Updated: Dec 10, 2018


"Dad: You’ve never been on a double decker have ya? Son: No! We are so high up! The people down below are tiny! Do people get to take the bus everyday? Dad: Oh yeh, I used to get a bus like this every morning. Son: That’s so cool! Dad: Do you want to play a secret game? It’s called ‘Eye Catch’. Look out the window at everyone walking along the pavement and sitting at that bus stop. Now focus on one of them Have a long, hard look at them Wait for it... see that! Son: What? Dad: You always seem to catch them looking back. L, L, L, Look... Just like that. That stranger, right?! They could’ve just slipped by, in that big crowd of people But they feel more familiar now don’t they?! Less distant and unknown. This is a connection. We all seem so detached from one another But with one exchange of energy However short and fleeting, this all changes You know that girl sat at the front of the bus?! Son: Yeah? Dad: Well she can’t see what you can see or hear what you can hear. Neither can that man in the red scarf Son: But they’re looking out the window too, Dad? They can see the person I was looking at? Dad: They can see the person But they’ll never be able to experience that moment you just shared That’s yours and no one else's Son: But, but... Is it magic? How does it work Dad? Dad: I don’t know, maybe you’ll figure it out one day."

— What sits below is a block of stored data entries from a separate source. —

/-- As many bit pulses as a frame has bits (20 by default), after a sync, give the frame word of their bits, first bit first,
and decode it once, at the last fall (R153, R154, R310, R313): whatever the times of their edges, as long as each is shorter
than the bit period. Durations at another TS_WIDTH than 32 are log entry 3. -/
def Obligations.TempFrameAssembled : Prop :=
  ∀ (c : Config) (t : Temp) (first : List (U32 × U32)) (last : U32 × U32), t.bitCount = 0 → t.word = 0 →
    first.length + 1 = c.tempFrameBits → c.tempFrameBits ≤ 32 →
    (∀ p ∈ first ++ [last], (p.2 - p.1).toNat % 2 ^ c.tsWidth < c.tBitUs) →
    (first ++ [last]).foldl (fun t p => (t.rise p.1).fall c p.2) t =
      { (t.decodeFrame c (BitVec.ofNat 32 ((first ++ [last]).foldl
          (fun n p => 2 * n + if 2 * ((p.2 - p.1).toNat % 2 ^ c.tsWidth) < c.tBitUs then 1 else 0) 0))
          last.2) with
        lastRise := none, bitCount := 0, word := 0 }

/-- The range check always passes, in every REAL_FMT (R317, R318): every scaled temperature lies in [MIN_TEMP, MAX_TEMP], raw 0
is MIN_TEMP and raw 2047 is MAX_TEMP, and so no frame ever counts a range error. That the raw value is scaled exactly in every
format is the model's choice (log entry 29). -/
def Obligations.TempAlwaysInRange : Prop :=
  ∀ (c : Config) (raw : BitVec 11) (t : Temp) (w ts : U32), c.wellFormed = true →
    realLe c.minTemp (scaleTemp c raw) = true ∧ realLe (scaleTemp c raw) c.maxTemp = true ∧
    realRat (scaleTemp c 0) = realRat c.minTemp ∧ realRat (scaleTemp c 2047) = realRat c.maxTemp ∧
    (t.decodeFrame c w ts).rangeErr = t.rangeErr

/-! ### Range finder (R340 to R351) -/

/-- RANGE.MEASURE and RANGE.READY as they are accepted (R347, R349), their measurement scheduled at `now`, or no earlier
than MIN_TRIGGER_INTERVAL_US after the last trigger (R346); the deadline of a READY, which in BACKGROUND mode ends its hold
with TIMEOUT and no result (R349, R40); and RANGE.SETSPEED (R350): the operand is checked as it is given and stored rounded to
REAL_FMT (R13). What is stored of one beyond the finite values of REAL_FMT is free, the model's choice (log entry 27). -/
def Obligations.RangeCommands : Prop :=
  ∀ (s : State) (c : Real64) (start : Nat),
    start = (match s.range.lastTrigger with | none => s.now | some t => max s.now (t + s.cfg.minTriggerIntervalUs)) →
    encode .rangeMeasure = [0x50] ∧
    exec .rangeMeasure s = .next (
      if s.cfg.rangeMode = .background then s.reply .busy [.real 0]
      else { s with
        port := .held { op := .measure, tAcc := s.now, tDl := none }
        timers := { s.timers with rangeHostTrig := some start } }) ∧
    encode .rangeReady = [0x52] ∧
    exec .rangeReady s = .next (
      if s.range.valid then s.reply .ok []
      else if s.cfg.rangeMode = .background then { s with
        port := .held { op := .ready, tAcc := s.now, tDl := some (s.now + s.cfg.readyTimeoutUs) }
        timers := { s.timers with hostDeadline := some (s.now + s.cfg.readyTimeoutUs) } }
      else { s with
        port := .held { op := .ready, tAcc := s.now, tDl := none }
        timers := { s.timers with rangeHostTrig := some start } }) ∧
    (∀ tAcc tDl, s.port = .held { op := .ready, tAcc := tAcc, tDl := tDl } →
      fire .hostDeadline s = .next { s with
        port := .idle
        timers := { s.timers with hostDeadline := none }
        responses := s.responses ++ [{ status := .timeout, results := [] }] }) ∧
    encode (.rangeSetspeed c) = 0x53 :: bytes64 c ∧
    ∃ stored : Real64, (realFinite c = true → s.Stores c stored) ∧
      exec (.rangeSetspeed c) s = .next (
        if realFinite c = false ∨ realRat c ≤ 0 then s.reply .badarg []
        else State.reply { s with range := { s.range with speed := stored } } .ok [])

The script for our voiceover - a dialogue between father and son, discussing a game called Eyecatch, where you catch strangers looking back from the top of a double decker bus. This script is inspired by an overheard conversation on the number 12 bus.

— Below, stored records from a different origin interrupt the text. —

/-! ### Notifications -/

/-- Everything `emit` can do to the unit (R461, R462). -/
theorem NtfUnit.emit_cases (d : Nat) (u : NtfUnit) (n : Ntf) :
    (u.enable.getLsbD n.kind.bit = false ∧ u.emit d n = u) ∨
    (u.enable.getLsbD n.kind.bit = true ∧ u.queue.length = d ∧ u.emit d n = { u with dropped := u.dropped + 1 }) ∨
    (u.enable.getLsbD n.kind.bit = true ∧ u.queue.length ≠ d ∧ u.emit d n = { u with queue := u.queue ++ [n] }) := by
  unfold NtfUnit.emit
  cases h : u.enable.getLsbD n.kind.bit <;> by_cases h' : u.queue.length = d <;> simp [h']

@[simp] theorem NtfUnit.emit_enable (d : Nat) (u : NtfUnit) (n : Ntf) : (u.emit d n).enable = u.enable := by
  rcases u.emit_cases d n with ⟨_, h⟩ | ⟨_, _, h⟩ | ⟨_, _, h⟩ <;> rw [h]

theorem NtfUnit.emit_length (d : Nat) (u : NtfUnit) (n : Ntf) (h : u.queue.length ≤ d) :
    (u.emit d n).queue.length ≤ d := by
  rcases u.emit_cases d n with ⟨_, e⟩ | ⟨_, _, e⟩ | ⟨_, _, e⟩ <;> rw [e]
  · exact h
  · exact h
  · simp; omega

/-! ### The flow counter -/

theorem State.flowEdge_frame (s : State) (ts : U32) :
    s.flowEdge ts = { s with
      flow := (s.flowEdge ts).flow
      ntf := (s.flowEdge ts).ntf
      timers := s.timers.set .flowIdle (some (s.now + s.cfg.flowIdleUs)) } := by
  unfold State.flowEdge State.flowTarget State.flowStart
  simp only
  split <;> split <;> rfl

/-! ### The buttons -/

/-- One button of `apply` writes its last change and the notification unit. -/
theorem State.applyButton_frame (s : State) (m : U32) (i : Nat) :
    s.applyButton m i = { s with
      btn := { s.btn with lastChange := (s.applyButton m i).btn.lastChange }
      ntf := (s.applyButton m i).ntf } := by
  unfold State.applyButton; split <;> rfl

theorem State.applyButtons_frame (m : U32) (l : List Nat) (s : State) :
    l.foldl (fun s i => s.applyButton m i) s = { s with
      btn := { s.btn with lastChange := (l.foldl (fun s i => s.applyButton m i) s).btn.lastChange }
      ntf := (l.foldl (fun s i => s.applyButton m i) s).ntf } := by
  induction l generalizing s with
  | nil => rfl
  | cons i l ih =>
    rw [List.foldl_cons, ih]
    rw [s.applyButton_frame m i]

/-- `apply` writes the mask, the last changes and the notification unit (R393). -/
theorem State.applyMask_frame (s : State) (m : U32) :
    s.applyMask m = { s with
      btn := { s.btn with mask := m, lastChange := (s.applyMask m).btn.lastChange }
      ntf := (s.applyMask m).ntf } := by
  unfold State.applyMask
  simp only
  rw [State.applyButtons_frame]

theorem State.ladderDone_frame (s : State) (v : Real64) :
    s.ladderDone v = { s with
      btn := { mask := ladder s.cfg.ladderTable v, lastChange := (s.ladderDone v).btn.lastChange, polling := false }
      ntf := (s.ladderDone v).ntf } := by
  unfold State.ladderDone
  simp only
  rw [State.applyMask_frame]

/-! ### The ADC master -/

/-- A delivery ends the hold of the command that waits, or updates the buttons (R255). -/
theorem State.deliver_frame (s : State) (req : AdcReq) (st : Status) (v : Real64) :
    s.deliver req st v = { s with
      port := (s.deliver req st v).port
      timers := (s.deliver req st v).timers
      responses := (s.deliver req st v).responses
      btn := (s.deliver req st v).btn
      ntf := (s.deliver req st v).ntf } := by
  unfold State.deliver
  split
  · rfl
  · rfl
  · rw [State.ladderDone_frame]

/-- Starting a request (R255): its first write is answered ACK, and its first poll is scheduled; or NACK, and it finishes
with IOERR and 0.0, and the next one starts. -/
theorem State.startNext_cons (s : State) (ch : BitVec 2) (req : AdcReq) (l : List (BitVec 2 × AdcReq)) :
    s.startNext ((ch, req) :: l) =
      if s.outside.nextAck.1 then
        State.schedule { s with
          adc := { s.adc with phase := .converting ch req s.now, queue := l }
          outside := s.outside.nextAck.2
          bus := s.bus ++ [.write s.cfg.adcAddr (ptrConfig :: bytes16 (adcConfigWord s.cfg ch)) true] } .adcPoll
          (s.now + s.cfg.adcPollUs)
      else
        (State.deliver { s with
          adc := { s.adc with phase := .idle, queue := l }
          outside := s.outside.nextAck.2
          bus := s.bus ++ [.write s.cfg.adcAddr (ptrConfig :: bytes16 (adcConfigWord s.cfg ch)) false] } req .ioerr
          zero64).startNext l := by
  conv_lhs => unfold State.startNext
  unfold State.writeReg State.i2cWrite
  cases h : s.outside.nextAck.1 <;> simp only [h, if_true, if_false, Bool.false_eq_true]

/-- Starting the next request writes the ADC and whatever its failed starts deliver. -/
theorem State.startNext_frame (l : List (BitVec 2 × AdcReq)) (s : State) :
    s.startNext l = { s with
      port := (s.startNext l).port
      timers := (s.startNext l).timers
      adc := (s.startNext l).adc
      btn := (s.startNext l).btn
      ntf := (s.startNext l).ntf
      outside := (s.startNext l).outside
      responses := (s.startNext l).responses
      bus := (s.startNext l).bus } := by
  induction l generalizing s with
  | nil => rfl
  | cons r l ih =>
    obtain ⟨ch, req⟩ := r
    unfold State.startNext
    simp only
    split
    · rfl
    · rw [ih, State.deliver_frame]; rfl

theorem State.finish_frame (s : State) (req : AdcReq) (st : Status) (v : Real64) :
    s.finish req st v = { s with
      port := (s.finish req st v).port
      timers := (s.finish req st v).timers
      adc := (s.finish req st v).adc
      btn := (s.finish req st v).btn
      ntf := (s.finish req st v).ntf
      outside := (s.finish req st v).outside
      responses := (s.finish req st v).responses
      bus := (s.finish req st v).bus } := by
  unfold State.finish
  simp only
  rw [State.startNext_frame, State.deliver_frame]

The conversation is playing out as a memory in the actor's head. The end of the film explains this by having him answer the phone to his father, years later. To convey the sense of it being a memory, we will use audio effects to create an analogue-sounding recording.


This script will also allow us to visualise imagery alongside the voiceover, using archived footage or our own shots once we have decided how we will represent each aspect. For example, Dad says 'but with one exchange of energy', here we could represent this with handing over flowers, or a handshake, or a chemical reaction. This will give our film a more suggestive, creative nature which we hope to convey a more interesting narrative.